REU students will be involved in laboratory and
pilot-scale field tests to determine: 1) if hydrocarbons
strongly-bound to humates are bioavailable, 2) to
determine if humate-induced remediation of diesel
fuel and gasoline contaminated soils is a viable
and feasible remediation strategy, and 3) to transfer
knowledge gained from laboratory tests to pilot-scale
ex-situ experiments testing the effectiveness of
humate-induced remediation for soils contaminated
with crude oil, diesel fuel, and gasoline.
Dr. Deborah Nelson
Occupational Health Risk Assessment. In October
2002, the World Health Organization published the
results of the Comparative Risk Assessment –
Global Burden of Disease. A risk model based on
employment by industry, industry exposure data,
occupational turnover, labor force participation
rates, risk management criteria, and relative risks
of exposure was developed for the project. Worldwide,
occupational exposures accounted for 1 – 2%
of illness, injuries, and fatalities. This model
will be used to determine the burden of occupational
disease and injury in the U.S. for high-risk industries
by age, gender, ethnic group, and geographic area.
Dr. David Sabatini
Surfactant-based Environmental Technologies / Novel
Sorbents. Students will help develop novel surfactant-based
systems for environmental remediation, for replacing
organic solvents and/or for developing new sorbents.

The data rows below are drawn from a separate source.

/-- Write of a leg register. -/
def legWrite (n : Fin 96) (r : LegReg) (v : Word) (d : Dev) : Dev :=
  match r with
  | .ctl => legWriteCtl n v d
  | .cmpa => legWriteCmp n .cmpa v d
  | .cmpb => legWriteCmp n .cmpb v d
  | .phase => legWriteCmp n .phase v d
  | .dt => legWriteDt n v d
  | .adt => legWriteAdt n v d
  | .stat => legWriteStat n v d
  | r => d.wr (.leg n r) v

end Sys2Proof.Machine
end

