/-- A program or an erase of the bank or of the OTP sector that the verifier is reading leaves its result open. -/
def verTouch (o : FlOp) (d : Dev) : Dev :=
  match d.sec.ver with
  | none => d
  | some v =>
    if (o.kind = .program ∨ o.kind = .erase) ∧ (flArray o.addr = some (b2n v.bank) ∨ flSector o.addr = 399) then
      { d with sec := { d.sec with ver := some { v with open_ := true } } }
    else d

/-- An operation starts (R332, R333). -/
def flStart (o : FlOp) (d0 : Dev) : Dev :=
  let d := verTouch o d0
  let d1 := (d.flag (.fl .flstat) FLSTAT.BUSY).setF (.fl .flstat) FLSTAT.OP o.kind.code
  let arr := if o.kind = .evalcal then 2 else (flArray o.addr).getD 0
  let s := if o.kind = .evalcal then 385 else flSector o.addr
  let d2 := d1.put (.fl .flopstat) ((0 : Word) |> FLOPSTAT.BUSY.put 1 |> FLOPSTAT.OP.put o.kind.code |>
    FLOPSTAT.ARRAY.put arr |> FLOPSTAT.SECTOR.put s)
  d2.flU fun f => { f with op := some o, eic := if o.kind = .erase then insNat s f.eic else f.eic }

/-- Start or refuse an operation for a requester (R331, R350). -/
def flTry (k : FlKind) (by_ a : Nat) (data : BitVec 128) (margin count : Nat) (d : Dev) : Dev :=
  if d.b (.fl .flstat) FLSTAT.BUSY || d.b (.fl .flstat) FLSTAT.NOCMD then d.flag (.fl .flstat) FLSTAT.CMDREJ
  else if !d.b (.sys (.ready 0)) READY0.FLASH then flRefused 3 d
  else
    let r := match k with
      | .verify => flRefuseVerify a count margin
      | .evalcal => none
      | k => flRefuse d k by_ a
    -- the test of a word that has no defined contents takes a free value
    let d1 := if k = .program ∧ flOpen d a then d.bumpFree else d
    match r with
    | some x => flRefused x d1
    | none => flStart { kind := k, addr := a / 16 * 16, data := data, margin := margin, count := count, by_ := by_ } d1

/-- The word in FLDATA0-FLDATA3. -/
def flDataReg (d : Dev) : BitVec 128 :=
  let w (j : Fin 4) : Nat := (d.get (.fl (.fldata j))).toNat
  BitVec.ofNat 128 (w 0 + 2 ^ 32 * w 1 + 2 ^ 64 * w 2 + 2 ^ 96 * w 3)

/-- A write of FLCMD (R330, R331). -/
def flCommand (by_ : Nat) (v : Word) (d : Dev) : Dev :=
  if !flMay d by_ then d.flag (.fl .flstat) FLSTAT.CLAIMREJ
  else
    let a := (d.get (.fl .fladdr)).toNat
    let go (k : FlKind) : Dev := flTry k by_ a (flDataReg d) (FLCMD.MARGIN.get v) (FLCMD.COUNT.get v) d
    match FLCMD.OP.get v with
    | 1 => go .program
    | 2 => go .erase
    | 3 => go .verify
    | 4 => go .evalcal
    | _ => if d.b (.fl .flstat) FLSTAT.BUSY then d.flag (.fl .flstat) FLSTAT.CMDREJ else flRefused 3 d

This work will involve laboratory studies of various
surfactant-contaminant systems and characterization
techniques to assess system performance. This research
will provide innovative approaches for remediating
and/or protecting the environment and human health
from contamination by organic compounds.
Dr. Keith Strevett
Applied Environmental Microbiology. Students will
use environmental microbiology techniques to examine
the microbial integrity and biogeochemistry of contaminated
ecosystems. Ecosystem scale studies for sustainable
environments will require a team effort. Students
will work in a team environment with other REU participants
and graduate students. Emphasis will be placed on
investigations of water quality impacts (both surface
and groundwater), and links with agrochemical cycling
of natural and anthropogenic materials, pathogen
transport, microbial ecology, natural attenuation
and ecological engineering.
Dr. Baxter Vieux
Water Resources Management. Sudents will work on
water management issues dealing with water quality
and quantity. Evaluation of water resources is aided
by the use of simulation models, data analysis,
and geographical information systems (GIS). Remote
sensing data and GIS maps are useful for simulating
water resources. Data that can be used are digital
elevation models; precipitation rates from NEXRAD
radar; and soil maps. In a related area, water quality
from nonpoint sources of pollution can be studied
by REU in conjunction with Dr. Kolar.
Dr. Musharraf Zaman
Recycled Pavement Materials. Students will explore
innovative ways for recycling of asphalt millings
so as to minimize environmental impact and avoid
disposal of such materials in landfills. Concurrently,
REU students will examine common performance-related
problems such as stripping, rutting and thermal
cracking, and explore ways to characterize them
and overcome them. Engineering properties of rejuvenated
asphalt mixes, such as strength, permeability, and
stability will be evaluated in the laboratory. Use
of contaminated materials (aggregates, soils) in
making asphalt products will be explored.